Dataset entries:

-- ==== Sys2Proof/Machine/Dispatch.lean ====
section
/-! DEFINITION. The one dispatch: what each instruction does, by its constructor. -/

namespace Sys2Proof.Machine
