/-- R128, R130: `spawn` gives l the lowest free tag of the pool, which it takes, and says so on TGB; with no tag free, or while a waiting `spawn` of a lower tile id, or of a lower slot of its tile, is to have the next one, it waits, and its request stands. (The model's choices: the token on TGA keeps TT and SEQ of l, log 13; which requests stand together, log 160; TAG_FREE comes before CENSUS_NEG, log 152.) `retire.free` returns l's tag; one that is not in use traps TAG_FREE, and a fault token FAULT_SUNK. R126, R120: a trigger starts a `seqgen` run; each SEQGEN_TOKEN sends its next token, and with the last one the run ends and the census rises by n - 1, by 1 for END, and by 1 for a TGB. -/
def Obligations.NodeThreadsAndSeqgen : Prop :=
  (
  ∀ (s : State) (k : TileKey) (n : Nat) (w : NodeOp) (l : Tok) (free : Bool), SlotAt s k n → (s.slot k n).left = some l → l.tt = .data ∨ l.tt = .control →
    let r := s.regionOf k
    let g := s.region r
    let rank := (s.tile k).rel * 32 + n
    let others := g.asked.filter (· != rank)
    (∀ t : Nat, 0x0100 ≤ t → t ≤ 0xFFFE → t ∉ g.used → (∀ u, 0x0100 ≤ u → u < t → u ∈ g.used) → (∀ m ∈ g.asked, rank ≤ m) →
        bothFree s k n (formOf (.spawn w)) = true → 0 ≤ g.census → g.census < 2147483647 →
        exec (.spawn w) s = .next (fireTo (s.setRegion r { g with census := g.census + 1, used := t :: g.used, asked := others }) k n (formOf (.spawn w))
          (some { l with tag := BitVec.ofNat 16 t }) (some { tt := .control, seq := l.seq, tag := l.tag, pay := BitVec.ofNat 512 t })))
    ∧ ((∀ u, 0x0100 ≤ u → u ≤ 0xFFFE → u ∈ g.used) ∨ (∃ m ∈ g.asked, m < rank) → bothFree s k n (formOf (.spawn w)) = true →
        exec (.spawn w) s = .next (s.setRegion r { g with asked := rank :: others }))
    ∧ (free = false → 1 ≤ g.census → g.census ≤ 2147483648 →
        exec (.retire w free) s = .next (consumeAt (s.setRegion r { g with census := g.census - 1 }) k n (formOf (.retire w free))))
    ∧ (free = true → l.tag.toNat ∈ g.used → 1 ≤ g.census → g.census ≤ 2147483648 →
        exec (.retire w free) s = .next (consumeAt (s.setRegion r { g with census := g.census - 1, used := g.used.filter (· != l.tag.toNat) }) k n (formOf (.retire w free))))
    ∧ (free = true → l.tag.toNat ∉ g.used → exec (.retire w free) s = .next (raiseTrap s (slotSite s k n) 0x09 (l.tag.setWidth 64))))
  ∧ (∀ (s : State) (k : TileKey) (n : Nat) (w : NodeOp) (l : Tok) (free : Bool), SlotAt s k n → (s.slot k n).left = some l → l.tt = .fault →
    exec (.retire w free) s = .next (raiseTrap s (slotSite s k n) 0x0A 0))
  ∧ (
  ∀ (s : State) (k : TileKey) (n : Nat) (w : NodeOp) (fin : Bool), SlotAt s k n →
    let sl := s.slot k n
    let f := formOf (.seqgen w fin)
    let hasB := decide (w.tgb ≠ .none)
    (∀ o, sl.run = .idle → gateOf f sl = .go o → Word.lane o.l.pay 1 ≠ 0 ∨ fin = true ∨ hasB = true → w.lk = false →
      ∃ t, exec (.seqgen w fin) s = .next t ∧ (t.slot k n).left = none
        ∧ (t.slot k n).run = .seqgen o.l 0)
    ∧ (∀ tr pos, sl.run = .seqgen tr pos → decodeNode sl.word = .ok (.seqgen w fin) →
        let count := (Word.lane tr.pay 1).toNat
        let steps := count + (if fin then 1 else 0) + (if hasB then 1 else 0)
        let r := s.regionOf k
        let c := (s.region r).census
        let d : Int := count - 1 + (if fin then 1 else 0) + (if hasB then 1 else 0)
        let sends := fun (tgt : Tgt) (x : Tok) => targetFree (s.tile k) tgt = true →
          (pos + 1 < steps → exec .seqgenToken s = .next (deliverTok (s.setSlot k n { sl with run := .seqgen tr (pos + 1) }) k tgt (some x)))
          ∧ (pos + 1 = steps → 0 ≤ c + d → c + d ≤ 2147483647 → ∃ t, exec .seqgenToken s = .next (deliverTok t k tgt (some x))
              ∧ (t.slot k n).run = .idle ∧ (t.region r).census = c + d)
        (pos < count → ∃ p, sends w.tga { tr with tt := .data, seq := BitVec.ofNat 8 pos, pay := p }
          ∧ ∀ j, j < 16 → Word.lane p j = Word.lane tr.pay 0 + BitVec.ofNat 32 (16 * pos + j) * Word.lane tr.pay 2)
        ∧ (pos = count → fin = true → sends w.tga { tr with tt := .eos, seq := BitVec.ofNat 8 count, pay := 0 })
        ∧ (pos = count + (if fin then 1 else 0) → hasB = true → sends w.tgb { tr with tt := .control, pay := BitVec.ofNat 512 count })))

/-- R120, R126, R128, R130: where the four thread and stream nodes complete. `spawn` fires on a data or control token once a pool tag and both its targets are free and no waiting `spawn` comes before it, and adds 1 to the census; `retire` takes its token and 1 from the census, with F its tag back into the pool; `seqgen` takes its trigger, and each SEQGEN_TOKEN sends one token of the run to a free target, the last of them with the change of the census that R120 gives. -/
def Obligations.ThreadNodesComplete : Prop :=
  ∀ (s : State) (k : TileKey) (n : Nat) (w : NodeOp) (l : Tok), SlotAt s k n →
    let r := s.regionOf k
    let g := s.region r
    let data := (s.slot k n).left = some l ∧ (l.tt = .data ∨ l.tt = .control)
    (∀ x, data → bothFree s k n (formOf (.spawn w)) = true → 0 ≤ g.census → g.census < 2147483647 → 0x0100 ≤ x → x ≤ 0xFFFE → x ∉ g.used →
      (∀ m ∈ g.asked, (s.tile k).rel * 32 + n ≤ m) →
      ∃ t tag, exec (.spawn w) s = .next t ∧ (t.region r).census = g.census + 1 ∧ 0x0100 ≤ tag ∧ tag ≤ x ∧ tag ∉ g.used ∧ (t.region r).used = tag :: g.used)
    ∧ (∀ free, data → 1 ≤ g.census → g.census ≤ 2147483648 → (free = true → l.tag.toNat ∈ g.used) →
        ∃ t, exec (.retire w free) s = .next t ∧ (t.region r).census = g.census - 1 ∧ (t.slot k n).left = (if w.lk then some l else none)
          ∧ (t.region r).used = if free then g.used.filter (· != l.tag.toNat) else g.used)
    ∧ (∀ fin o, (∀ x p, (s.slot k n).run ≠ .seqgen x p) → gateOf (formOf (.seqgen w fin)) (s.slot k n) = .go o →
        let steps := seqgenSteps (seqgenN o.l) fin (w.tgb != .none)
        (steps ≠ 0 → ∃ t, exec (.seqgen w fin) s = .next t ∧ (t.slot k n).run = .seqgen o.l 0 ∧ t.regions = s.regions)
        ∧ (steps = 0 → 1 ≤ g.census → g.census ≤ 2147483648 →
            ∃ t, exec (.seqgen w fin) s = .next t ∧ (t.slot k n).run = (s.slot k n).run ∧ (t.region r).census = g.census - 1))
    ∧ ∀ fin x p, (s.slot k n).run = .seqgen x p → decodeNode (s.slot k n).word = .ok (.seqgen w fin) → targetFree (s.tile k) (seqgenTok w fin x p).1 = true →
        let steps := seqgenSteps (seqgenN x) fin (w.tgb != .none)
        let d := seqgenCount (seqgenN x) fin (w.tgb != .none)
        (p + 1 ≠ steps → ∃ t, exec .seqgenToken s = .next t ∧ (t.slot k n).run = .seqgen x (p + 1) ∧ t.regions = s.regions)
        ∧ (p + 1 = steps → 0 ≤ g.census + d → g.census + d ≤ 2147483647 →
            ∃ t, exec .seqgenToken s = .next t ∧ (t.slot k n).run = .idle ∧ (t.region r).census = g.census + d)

--

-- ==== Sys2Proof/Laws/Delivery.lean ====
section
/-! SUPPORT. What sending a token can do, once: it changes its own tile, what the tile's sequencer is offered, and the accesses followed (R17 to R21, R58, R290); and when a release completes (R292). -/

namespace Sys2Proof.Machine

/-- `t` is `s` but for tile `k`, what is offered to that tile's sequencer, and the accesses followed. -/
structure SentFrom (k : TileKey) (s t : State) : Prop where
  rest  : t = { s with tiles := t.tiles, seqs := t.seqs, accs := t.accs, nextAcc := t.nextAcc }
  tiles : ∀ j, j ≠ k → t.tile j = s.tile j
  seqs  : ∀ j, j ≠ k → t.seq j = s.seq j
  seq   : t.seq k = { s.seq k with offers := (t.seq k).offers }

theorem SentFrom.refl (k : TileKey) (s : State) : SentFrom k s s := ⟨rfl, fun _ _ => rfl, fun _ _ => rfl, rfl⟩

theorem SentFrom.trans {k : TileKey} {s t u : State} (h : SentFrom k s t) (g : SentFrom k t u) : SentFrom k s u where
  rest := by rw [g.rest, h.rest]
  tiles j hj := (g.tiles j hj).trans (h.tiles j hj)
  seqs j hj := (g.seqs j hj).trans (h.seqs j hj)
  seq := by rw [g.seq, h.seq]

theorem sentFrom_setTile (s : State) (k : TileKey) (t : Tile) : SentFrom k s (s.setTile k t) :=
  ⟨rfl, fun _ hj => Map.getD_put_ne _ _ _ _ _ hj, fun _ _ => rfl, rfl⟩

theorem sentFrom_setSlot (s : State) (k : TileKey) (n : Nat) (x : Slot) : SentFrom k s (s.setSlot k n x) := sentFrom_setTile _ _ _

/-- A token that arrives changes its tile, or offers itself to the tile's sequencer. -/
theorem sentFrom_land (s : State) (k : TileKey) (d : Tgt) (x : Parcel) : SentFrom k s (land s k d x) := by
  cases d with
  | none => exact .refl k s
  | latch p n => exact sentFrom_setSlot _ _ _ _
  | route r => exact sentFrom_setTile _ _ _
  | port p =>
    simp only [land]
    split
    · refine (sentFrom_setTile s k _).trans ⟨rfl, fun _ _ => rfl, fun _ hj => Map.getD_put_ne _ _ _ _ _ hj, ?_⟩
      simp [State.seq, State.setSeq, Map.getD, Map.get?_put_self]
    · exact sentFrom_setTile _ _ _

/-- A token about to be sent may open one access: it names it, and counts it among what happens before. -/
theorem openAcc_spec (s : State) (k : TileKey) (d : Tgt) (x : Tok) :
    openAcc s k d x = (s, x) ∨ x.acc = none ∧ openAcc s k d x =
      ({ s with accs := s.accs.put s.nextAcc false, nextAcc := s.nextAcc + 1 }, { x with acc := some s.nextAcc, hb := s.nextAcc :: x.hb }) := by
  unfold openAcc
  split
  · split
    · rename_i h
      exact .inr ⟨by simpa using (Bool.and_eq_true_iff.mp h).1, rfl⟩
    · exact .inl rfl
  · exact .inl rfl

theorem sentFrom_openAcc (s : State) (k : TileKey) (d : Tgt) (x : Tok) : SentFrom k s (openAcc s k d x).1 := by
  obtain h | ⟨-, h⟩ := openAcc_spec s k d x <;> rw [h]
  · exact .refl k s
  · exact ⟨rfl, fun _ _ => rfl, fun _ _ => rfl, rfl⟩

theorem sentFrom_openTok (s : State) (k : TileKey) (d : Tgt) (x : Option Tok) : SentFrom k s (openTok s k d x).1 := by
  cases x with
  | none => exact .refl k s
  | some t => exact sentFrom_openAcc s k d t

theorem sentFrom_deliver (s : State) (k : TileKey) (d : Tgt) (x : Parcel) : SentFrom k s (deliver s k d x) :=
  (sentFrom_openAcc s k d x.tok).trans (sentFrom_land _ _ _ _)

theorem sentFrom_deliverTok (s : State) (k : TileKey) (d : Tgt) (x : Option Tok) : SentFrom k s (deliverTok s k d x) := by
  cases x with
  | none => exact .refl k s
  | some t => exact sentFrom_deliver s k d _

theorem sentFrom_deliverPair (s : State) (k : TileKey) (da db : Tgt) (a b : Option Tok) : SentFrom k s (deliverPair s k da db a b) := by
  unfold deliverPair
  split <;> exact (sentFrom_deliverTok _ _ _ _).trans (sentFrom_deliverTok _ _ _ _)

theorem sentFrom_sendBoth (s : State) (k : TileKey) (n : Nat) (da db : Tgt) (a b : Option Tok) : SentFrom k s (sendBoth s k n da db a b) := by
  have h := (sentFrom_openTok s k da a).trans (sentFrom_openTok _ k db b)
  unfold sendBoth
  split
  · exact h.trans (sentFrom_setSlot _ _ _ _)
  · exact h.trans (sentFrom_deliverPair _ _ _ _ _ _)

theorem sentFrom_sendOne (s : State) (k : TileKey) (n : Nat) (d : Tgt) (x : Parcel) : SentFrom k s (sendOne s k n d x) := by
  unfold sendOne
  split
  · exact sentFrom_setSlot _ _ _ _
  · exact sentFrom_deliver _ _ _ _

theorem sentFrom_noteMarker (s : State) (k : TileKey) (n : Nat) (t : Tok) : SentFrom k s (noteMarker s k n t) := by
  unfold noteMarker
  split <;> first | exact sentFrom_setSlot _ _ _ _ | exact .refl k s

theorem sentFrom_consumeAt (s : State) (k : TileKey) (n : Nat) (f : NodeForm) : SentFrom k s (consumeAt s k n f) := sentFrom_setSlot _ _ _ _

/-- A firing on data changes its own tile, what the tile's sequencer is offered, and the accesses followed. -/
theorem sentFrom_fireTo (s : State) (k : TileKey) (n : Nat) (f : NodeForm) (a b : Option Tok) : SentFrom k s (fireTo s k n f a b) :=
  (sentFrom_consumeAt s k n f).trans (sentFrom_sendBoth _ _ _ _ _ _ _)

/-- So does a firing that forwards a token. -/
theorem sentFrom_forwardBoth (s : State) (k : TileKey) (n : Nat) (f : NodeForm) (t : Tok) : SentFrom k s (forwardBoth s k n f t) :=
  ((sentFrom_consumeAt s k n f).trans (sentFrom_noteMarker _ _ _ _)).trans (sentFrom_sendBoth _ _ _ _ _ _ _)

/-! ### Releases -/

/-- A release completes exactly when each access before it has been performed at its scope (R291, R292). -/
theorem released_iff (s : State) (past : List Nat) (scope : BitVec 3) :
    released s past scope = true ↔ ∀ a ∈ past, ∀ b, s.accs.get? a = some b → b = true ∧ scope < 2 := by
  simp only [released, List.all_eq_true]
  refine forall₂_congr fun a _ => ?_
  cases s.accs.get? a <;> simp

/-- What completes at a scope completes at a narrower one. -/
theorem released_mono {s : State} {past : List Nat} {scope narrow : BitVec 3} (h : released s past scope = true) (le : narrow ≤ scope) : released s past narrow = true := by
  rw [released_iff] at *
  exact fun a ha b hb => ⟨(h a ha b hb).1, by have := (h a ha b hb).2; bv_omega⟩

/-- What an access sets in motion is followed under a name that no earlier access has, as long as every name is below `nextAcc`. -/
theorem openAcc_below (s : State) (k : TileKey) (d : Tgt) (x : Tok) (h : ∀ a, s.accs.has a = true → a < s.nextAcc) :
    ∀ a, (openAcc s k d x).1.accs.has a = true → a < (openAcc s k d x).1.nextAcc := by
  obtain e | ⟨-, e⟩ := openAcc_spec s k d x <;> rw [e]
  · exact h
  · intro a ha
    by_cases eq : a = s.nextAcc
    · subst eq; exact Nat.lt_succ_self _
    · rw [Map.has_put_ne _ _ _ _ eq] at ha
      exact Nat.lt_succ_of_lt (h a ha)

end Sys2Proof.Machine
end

* * *

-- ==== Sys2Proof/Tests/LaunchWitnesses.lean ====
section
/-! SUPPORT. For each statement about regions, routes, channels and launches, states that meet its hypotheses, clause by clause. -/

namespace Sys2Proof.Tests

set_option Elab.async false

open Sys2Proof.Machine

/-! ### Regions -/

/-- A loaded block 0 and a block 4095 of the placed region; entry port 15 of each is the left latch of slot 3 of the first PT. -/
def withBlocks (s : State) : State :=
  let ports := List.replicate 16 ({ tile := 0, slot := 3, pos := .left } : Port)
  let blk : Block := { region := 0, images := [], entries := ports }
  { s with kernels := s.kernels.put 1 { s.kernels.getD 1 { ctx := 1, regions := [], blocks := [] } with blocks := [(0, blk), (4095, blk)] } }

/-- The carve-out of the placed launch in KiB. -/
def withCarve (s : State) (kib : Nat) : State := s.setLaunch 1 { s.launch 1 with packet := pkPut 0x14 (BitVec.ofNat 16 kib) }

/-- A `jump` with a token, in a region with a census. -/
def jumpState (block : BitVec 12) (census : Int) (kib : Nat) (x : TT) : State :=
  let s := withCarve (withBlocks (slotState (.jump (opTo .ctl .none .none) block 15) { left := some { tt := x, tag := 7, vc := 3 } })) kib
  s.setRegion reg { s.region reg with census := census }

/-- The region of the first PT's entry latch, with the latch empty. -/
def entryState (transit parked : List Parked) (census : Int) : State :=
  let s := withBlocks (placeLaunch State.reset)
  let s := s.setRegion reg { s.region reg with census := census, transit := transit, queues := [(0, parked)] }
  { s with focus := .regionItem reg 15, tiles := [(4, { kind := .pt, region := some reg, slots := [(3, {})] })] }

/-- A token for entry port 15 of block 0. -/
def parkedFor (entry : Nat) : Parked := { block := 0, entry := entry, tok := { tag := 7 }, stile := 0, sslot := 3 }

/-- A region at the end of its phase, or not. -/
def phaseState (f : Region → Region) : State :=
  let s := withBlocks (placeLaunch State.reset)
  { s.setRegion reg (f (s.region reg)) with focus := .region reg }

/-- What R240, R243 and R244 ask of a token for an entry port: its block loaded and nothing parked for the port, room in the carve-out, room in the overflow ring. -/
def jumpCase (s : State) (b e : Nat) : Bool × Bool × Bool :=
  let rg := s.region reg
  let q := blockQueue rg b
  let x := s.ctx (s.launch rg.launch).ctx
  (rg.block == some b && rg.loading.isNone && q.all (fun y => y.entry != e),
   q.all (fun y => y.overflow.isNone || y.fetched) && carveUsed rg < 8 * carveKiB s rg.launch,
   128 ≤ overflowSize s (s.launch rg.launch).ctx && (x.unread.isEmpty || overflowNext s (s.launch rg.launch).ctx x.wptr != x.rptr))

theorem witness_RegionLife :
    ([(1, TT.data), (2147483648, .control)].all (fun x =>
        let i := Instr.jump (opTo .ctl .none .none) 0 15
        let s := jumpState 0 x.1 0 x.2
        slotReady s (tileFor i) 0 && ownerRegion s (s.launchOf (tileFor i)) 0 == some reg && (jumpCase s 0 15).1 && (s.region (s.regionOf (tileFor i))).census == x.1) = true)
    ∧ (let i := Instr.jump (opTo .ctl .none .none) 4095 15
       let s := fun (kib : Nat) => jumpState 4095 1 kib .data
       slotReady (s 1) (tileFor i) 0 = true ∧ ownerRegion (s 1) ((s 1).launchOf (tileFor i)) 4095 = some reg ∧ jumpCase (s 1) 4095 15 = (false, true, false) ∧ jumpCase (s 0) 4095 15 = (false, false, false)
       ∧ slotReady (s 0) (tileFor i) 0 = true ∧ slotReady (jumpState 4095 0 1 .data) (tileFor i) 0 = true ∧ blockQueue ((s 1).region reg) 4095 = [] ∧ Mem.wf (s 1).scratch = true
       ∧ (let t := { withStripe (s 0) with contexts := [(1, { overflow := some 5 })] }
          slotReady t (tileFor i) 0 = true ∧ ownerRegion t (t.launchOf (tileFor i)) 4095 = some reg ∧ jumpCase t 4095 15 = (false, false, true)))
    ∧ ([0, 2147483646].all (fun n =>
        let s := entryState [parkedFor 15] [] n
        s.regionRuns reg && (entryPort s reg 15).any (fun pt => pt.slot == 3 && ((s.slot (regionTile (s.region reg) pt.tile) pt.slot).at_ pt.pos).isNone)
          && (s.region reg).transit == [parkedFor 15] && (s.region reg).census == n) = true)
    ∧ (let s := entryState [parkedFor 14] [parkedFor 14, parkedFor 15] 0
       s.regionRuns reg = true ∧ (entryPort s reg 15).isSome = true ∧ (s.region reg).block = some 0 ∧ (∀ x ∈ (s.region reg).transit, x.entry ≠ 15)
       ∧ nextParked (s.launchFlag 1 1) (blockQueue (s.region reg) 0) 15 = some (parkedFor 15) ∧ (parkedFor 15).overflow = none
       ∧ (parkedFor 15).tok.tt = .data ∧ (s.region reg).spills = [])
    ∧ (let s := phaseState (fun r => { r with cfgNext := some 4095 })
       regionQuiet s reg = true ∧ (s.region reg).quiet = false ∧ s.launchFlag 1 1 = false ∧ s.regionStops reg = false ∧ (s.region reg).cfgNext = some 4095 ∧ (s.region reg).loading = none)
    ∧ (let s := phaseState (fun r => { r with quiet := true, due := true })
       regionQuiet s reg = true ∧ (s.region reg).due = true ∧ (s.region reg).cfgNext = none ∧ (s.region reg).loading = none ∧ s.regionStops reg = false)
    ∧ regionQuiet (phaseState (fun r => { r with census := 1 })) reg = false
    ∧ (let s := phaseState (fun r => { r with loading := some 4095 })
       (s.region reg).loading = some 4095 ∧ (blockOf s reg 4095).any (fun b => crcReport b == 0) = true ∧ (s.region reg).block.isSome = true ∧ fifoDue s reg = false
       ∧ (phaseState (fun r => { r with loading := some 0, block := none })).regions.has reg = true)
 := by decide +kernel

TASK DETAILS
From the data above, copy every line where "regionOf" appears.

EXERCISE OUTPUT
    let r := s.regionOf k
        let r := s.regionOf k
    let r := s.regionOf k
        slotReady s (tileFor i) 0 && ownerRegion s (s.launchOf (tileFor i)) 0 == some reg && (jumpCase s 0 15).1 && (s.region (s.regionOf (tileFor i))).census == x.1) = true)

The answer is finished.